As always, we need more data and more qualitative data to solve this mystery of the universe.
Michelle Bannister, one of the leaders of OSSOS, believes that putting an end to the debate about the existence of the ninth planet is quite possible:
“A direct search for evidence will reveal moretrans-Neptune objects during surveys with well-characterized deviations. Dark Energy Survey will study the sky, which is far from the plane of the solar system. "Orbits with large deviations from the plane will thus be in its target range."
If there really was a real big planet outside Neptune, you would expect to find a large number of these objects with highly inclined and very eccentric orbits.
Just a few weeks ago, a new object, likeHe would have strengthened the hypothesis of the "ninth planet", but, apparently, this is another case from the category of "do not rush." This object was discovered during the same reviews and methods as other objects that speak in favor of the “ninth planet”, which means that they are vulnerable to the same errors. On the other hand, other reviews with other deviations do not need a ninth planet at all.
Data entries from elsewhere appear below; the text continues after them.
-- ==== Sys2Proof/Decode.lean ====
section
/-! DEFINITION. The command word: decoder, encoder and the opcode table's word layout (30_encoding.md R53, R54, R56). -/

namespace Sys2Proof

/-- The field OP, bits [3:0] (R53). -/
def opField (w : Word) : BitVec 4 := w.extractLsb' 0 4

/-- The field MBZ, bits [31:4], which must be zero (R53). -/
def mbzField (w : Word) : BitVec 28 := w.extractLsb' 4 28

/-- Why a word is illegal (R57). -/
inductive IllegalWord where
  /-- Some bit of [31:4] is set. -/
  | mustBeZeroSet
  /-- OP is 0x0 or in 0x5 .. 0xF. -/
  | opUnassigned (op : BitVec 4)
deriving DecidableEq, Repr

/-- The decoder of R56: the must-be-zero bits first, then OP. It is total on words. -/
def decode (w : Word) : Except IllegalWord Instr :=
  if mbzField w ≠ 0#28 then .error .mustBeZeroSet
  else
    match (opField w).toNat with
    | 1 => .ok .usingKey
    | 2 => .ok .withRounds
    | 3 => .ok .encipher
    | 4 => .ok .decipher
    | _ => .error (.opUnassigned (opField w))

/-- The word of a command, from the opcode map of R54. -/
def encode : Instr → Word
  | .usingKey => 0x00000001#32
  | .withRounds => 0x00000002#32
  | .encipher => 0x00000003#32
  | .decipher => 0x00000004#32

/-- The command word that a row of the opcode table describes: bit 0 is the word's least significant bit, and every
bit from `nbits` on is 0. A command is exactly one 32-bit word (R53, R59), so bits from 32 on are not read (DESIGN
CHOICE, log 17, safe). -/
def tableWord (nbits w : Nat) : Word := BitVec.ofNat 32 (w % 2 ^ nbits)

/-- What the decoder reads from the instruction whose bits are `w`. The host bus delivers the word whole, so no byte
order applies (R53). -/
def decodeTableWord (nbits w : Nat) : Option Instr :=
  match decode (tableWord nbits w) with
  | .ok i => some i
  | .error _ => none

end Sys2Proof
end

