-- ==== Sys2Proof/Machine/Feistel.lean ====
section
/-! DEFINITION. xtea_feistel_round (41_feistel_round.md): the mixing function and one round in either direction, pure
functions of the block, the running sum and KEY. -/

namespace Sys2Proof.Machine

/-- The two halves of a block, `v0` first (R14, R80). -/
structure Block where
  v0 : Word
  v1 : Word
deriving DecidableEq, Repr

/-- What one round takes and gives: the block and the running sum (R71, R72). -/
structure RoundState where
  v0 : Word
  v1 : Word
  sum : Word
deriving DecidableEq, Repr

/-- The mixing function `F(v) = (((v << 4) ^ (v >> 5)) + v)` (R70). -/
def mix (v : Word) : Word := ((v <<< 4) ^^^ (v >>> 5)) + v

/-- ER, the encipher round: the v1 half-round uses the new v0 and the new sum (R71). -/
def encipherRound (delta : Word) (key : Key) (x : RoundState) : RoundState :=
  let v0 := x.v0 + (mix x.v1 ^^^ keyA key x.sum)
  let sum := x.sum + delta
  let v1 := x.v1 + (mix v0 ^^^ keyB key sum)
  { v0 := v0, v1 := v1, sum := sum }

/-- DR, the decipher round: the v0 half-round uses the new v1 and the new sum (R72). -/
def decipherRound (delta : Word) (key : Key) (x : RoundState) : RoundState :=
  let v1 := x.v1 - (mix x.v0 ^^^ keyB key x.sum)
  let sum := x.sum - delta
  let v0 := x.v0 - (mix v1 ^^^ keyA key sum)
  { v0 := v0, v1 := v1, sum := sum }

end Sys2Proof.Machine
end

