/-- R94, R95: an error (codes 1 to 4) writes RESULT and nothing else; a fault (codes 5 to 7) sets FAULT and RESULT and writes
nothing else; no other outcome sets FAULT. -/
def Obligations.ErrorsAndFaultsWriteStatusOnly : Prop :=
  ∀ (w : Word) (s t : State), commandStep w s = .next t → s.fault = false →
    (1 ≤ t.result.code.toNat → t.result.code.toNat ≤ 4 → t = { s with result := t.result }) ∧
    (5 ≤ t.result.code.toNat → t = { s with result := t.result, fault := true }) ∧
    (t.result.code = 0#4 → t.fault = false)

/-- R98: while FAULT is 1 no command is taken and a CMD write changes no state; no step but reset clears FAULT or changes RESULT;
host writes of ARG and host reads of ARG and STATUS still act; reset clears FAULT. -/
def Obligations.FaultStopsEngineUntilReset : Prop :=
  (∀ (i : Instr) (s : State), s.fault = true → exec i s = .next s) ∧
  (∀ (w : Word) (s : State) (rest : List HostOp), s.fault = true → s.host.ops = busWr s.config .cmd w :: rest →
    step s = .next (s.setOps rest)) ∧
  (∀ s t : State, step s = .next t → s.fault = true → s.nextOpNotReset → t.fault = true ∧ t.result = s.result) ∧
  (∀ (s : State) (rest : List HostOp) (n : Fin 4) (v : Word), s.fault = true →
    s.host.ops = busWr s.config (.arg n) v :: rest → step s = .next ((s.setOps rest).setArg n v)) ∧
  (∀ (s : State) (rest : List HostOp) (n : Fin 4) (v : Word), s.fault = true → s.arg[n] = some v →
    s.host.ops = busRd s.config (.arg n) :: rest → step s = .next ((s.setOps rest).reply (.word v))) ∧
  (∀ (s : State) (rest : List HostOp), s.fault = true →
    s.host.ops = busRd s.config .status :: rest → step s = .next ((s.setOps rest).reply (.word s.statusWord))) ∧
  (∀ (s : State) (rest : List HostOp), s.host.ops = .reset :: rest → ∃ t, step s = .next t ∧ t.fault = false)

/-- Section 3 of 60_exceptions.md over whole runs: from a faulted state, a run whose host operations hold no reset has no correct end,
and ends with the same result code, key, round count and configuration flag. -/
def Obligations.FaultLastsThroughRun : Prop :=
  ∀ (k : Nat) (s t : State), s.fault = true → HostOp.reset ∉ s.host.ops →
    (Host.Core.run Sys2Proof.core k s : Host.Outcome State Fault Refusal) = .next t →
    ¬ t.correctEnd ∧ t.result = s.result ∧ t.key = s.key ∧ t.rounds = s.rounds ∧ t.cfgValid = s.cfgValid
When you have a hammer, everything will look likenail. If you try to search for objects that speak in favor of the “ninth planet” and skip objects that do not support it, this does not mean that you will find this planet; this means that you need better data before you can understand what is really happening. We need not only to search for the ninth planet, but also to study the solar system outside the Kuiper belt as a whole.
New studies, improved sky surveysand better data in total promise to make the next decade of astronomy very interesting. Perhaps we will not only unravel the mystery of what is beyond Neptune, but also understand how the solar system as a whole is formed and evolves.
Or does the ninth planet still exist? Tell in our chat in Telegram.